Obstetric Medicine training can be acquired through two main training pathways: physician training and obstetrics and gynaecology.
The Royal College of Physicians does not formally recognise Obstetric Medicine training as a speciality of medicine. However, obstetric medicine forms a module within the Acute Medicine Curriculum and some physicians choose to expand their knowledge and experience in obstetric medicine via out-of programme experience/training (OOPE/OOPT). There are two centres in the UK offering such attachments:
Oxford (contact Lucy McKillop for details)
John Radcliffe Hospital: 6 month post, however, funding needs to be obtained independently (often through contribution to the acute medicine on call rota).
London (contact Catherine Nelson-Piercy / Anita Banerjee / Charlotte Frise / Mandish Dhanjal for details)
Queen Charlotte’s Hospital & Chelsea Hospital: 1 year post. Trust funded. ST4 or above (any physician speciality).
St. Thomas’ Hospital: 1 year post. Deanery funded. ST4 or above (any physician speciality)
St. Thomas’ Hospital: 6 month post. Trust funded. ST4 or above (any physician speciality). Contributes to Medical Education (runs PACES exam)
With the formation of Obstetric Medicine Networks and reconfiguration of maternity services in the future, physician training may change and hopefully recognition and money to develop and train physicians will be granted.
Many units around the country do not have obstetric physicians, but rely on trained obstetricians and physicians (often with an interest and experience in looking after pregnant women) in provided joint, multidisciplinary clinics.
Maternal medicine is part of the RCOG Core Curriculum and is a recognised advanced training specialty module (ST 6 and 7). Further training in maternal medicine is possible through subspecialty training in Maternal and Fetal medicine. Theoretically, it should be possible to minimise fetal medicine training and focus on maternal medicine, however the reality is that many units (rightly or wrongly) concentrate on fetal medicine since this requires skills, knowledge and acquisition of invasive techniques that simply take time (several years) to acquire.
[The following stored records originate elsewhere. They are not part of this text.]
/-! ## Power-on reset -/

/-- The head settings after power-on reset and engine reset (R6, R43, R55, R170, R175). -/
def HeadSettings.defaults : HeadSettings :=
  { gap := 1, trim := 0, uni := false, substitution := true, autoTear := 0, idleRelease := 4 }

/-- The form map after power-on reset (R129). -/
def FormMap.powerOn : FormMap :=
  { programmed := 3168, learned := none, tof := 0, trim := 0, skip := 0, stops := [], lock := false }

/-- A link port after power-on reset, with the level that its SEL pin has (R181, R182, R186, R188). -/
def LinkPort.powerOn (selLow : Bool) : LinkPort :=
  { selLow := selLow, rx := .idle, position := 0, response := none, built := none, notices := [],
    lost := false }

/-- The Line Store's part of a link after power-on reset (R26, R30, R31). -/
def LinkStore.powerOn : LinkStore := { queue := [], nextSeq := 0, flow := true }

/-- The record of a pin after power-on reset (R97, R101). -/
def PinRecord.powerOn : PinRecord := { health := .good, faults := 0, lastCoil := .none, rise := none }

/-- The Sequencer while it holds nothing (R80). -/
def Sequencer.empty : Sequencer :=
  { walking := false, list := 0, dir := .right, fraction := 0, driveTime := 0, head := 0, timerA := .idle,
    timerB := .idle, repairs := [], overflow := false }

/-- The Head Thermal Monitor after power-on reset (R111, R113, R114, R116, R117, R118, R122). -/
def Thermal.powerOn : Thermal :=
  { acc := Vector.replicate 18 0, windowLeft := 100000, scan := .temperature, convLeft := 10000,
    temperature := none, supply := none, heatState := .cool, tempState := .cool, thermal := .cool,
    lowSupply := false, peak := 0, peakPin := 0 }

/-- The form position record after power-on reset (R126). -/
def FormPosition.powerOn (edgeFitted paper : Bool) : FormPosition :=
  { form := 0, offset := 0, odometer := 0, forwardMark := 0, path := .tractor, paper := .none,
    tear := .atPrint, tearDistance := 0, edge := if edgeFitted then .seeking else .off,
    previousEdge := none, candidate := none, pendingCorrection := none, lastCorrection := none,
    noPaperRun := 0, trusted := false, paperSensor := paper }

/-- The carriage when power-on reset has ended: UNHOMED as R79 says, with the homing that R75 starts at
once, in its rest step. -/
def Carriage.powerOn (encA encB index : Bool) : Carriage :=
  { encA := encA, encB := encB, counter := 0, periodTimer := 0, period := 200000, state := .homing .rest,
    indexHigh := index, indexArmed := false, motion := none, suspended := false }

/-- A tally unit after power-on reset; an input that is high starts as HIGH (R177, R178). -/
def TallyUnit.powerOn (level : Bool) : TallyUnit :=
  { mode := .off, setValue := 0, armed := 0, present := 0, unmasked := false, latch := false,
    qual := if level then .high else .low }

/-- The state when power-on reset ends with the pins `pins` (R164 and the rules that own each field). The
SEL levels are the masters', not the reset's. -/
def State.powerOn (pins : PowerOnPins) (selJob selConsole : Bool) : State :=
  { width := pins.width, edgeFitted := pins.edgeFitted
    port := ⟨LinkPort.powerOn selJob, LinkPort.powerOn selConsole⟩
    store := ⟨LinkStore.powerOn, LinkStore.powerOn⟩
    acceptCount := 0
    arb := { halt := {}, granted := none, hold := false, idleTimer := none, autoTimer := none,
             head := HeadSettings.defaults }
    line := none
    lists := Vector.replicate 2 .free
    dwell := .none
    car := Carriage.powerOn pins.encoderA pins.encoderB pins.index
    sequ := Sequencer.empty
    channels := Vector.replicate 18 .ready
    health := Vector.replicate 18 PinRecord.powerOn
    test := none
    heat := Thermal.powerOn
    form := FormPosition.powerOn pins.edgeFitted pins.paper
    map := FormMap.powerOn
    drive := { state := .stopped, move := none, due := none, run := none }
    steppers := { platen := 0, tractor := 0 }
    tally := #v[TallyUnit.powerOn pins.tally0, TallyUnit.powerOn pins.tally1]
    freeIndex := 0
    pending := [] }

/-- The pins of `State.reset`: a wide carriage, the edge sensor fitted, every sensed input low (DESIGN
CHOICE, log entry 4). -/
def PowerOnPins.standard : PowerOnPins :=
  { width := .wide, edgeFitted := true, encoderA := false, encoderB := false, index := false,
    paper := false, tally0 := false, tally1 := false }

/-- The part right after power-on reset, with SEL high on both links and no command waiting. -/
def State.reset : State := State.powerOn PowerOnPins.standard false false

end Sys2Proof.Machine
end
Arguably the best way to train as an obstetrician is to take time out to do core medical training and acquire MRCP(UK), either at the beginning (prior to run-through training) or around ST6-7. However, for many this will be difficult due to the expectations of the RCOG run-through training pathway (difficulty negotiating both time out-of-programme and doing the medical rotation itself) and family and/or other commitments.
Depending on your views of obstetrics, the obvious downside to training via the obstetric route is that you will become an obstetrician and therefore be expected to provide acute obstetrics. For many physician-types, this is a deal breaker!
The MacDonald Obstetric Medicine Society actively supports training from both approaches as however and whoever delivers obstetric medicine care benefits through the sharing experience and knowledge.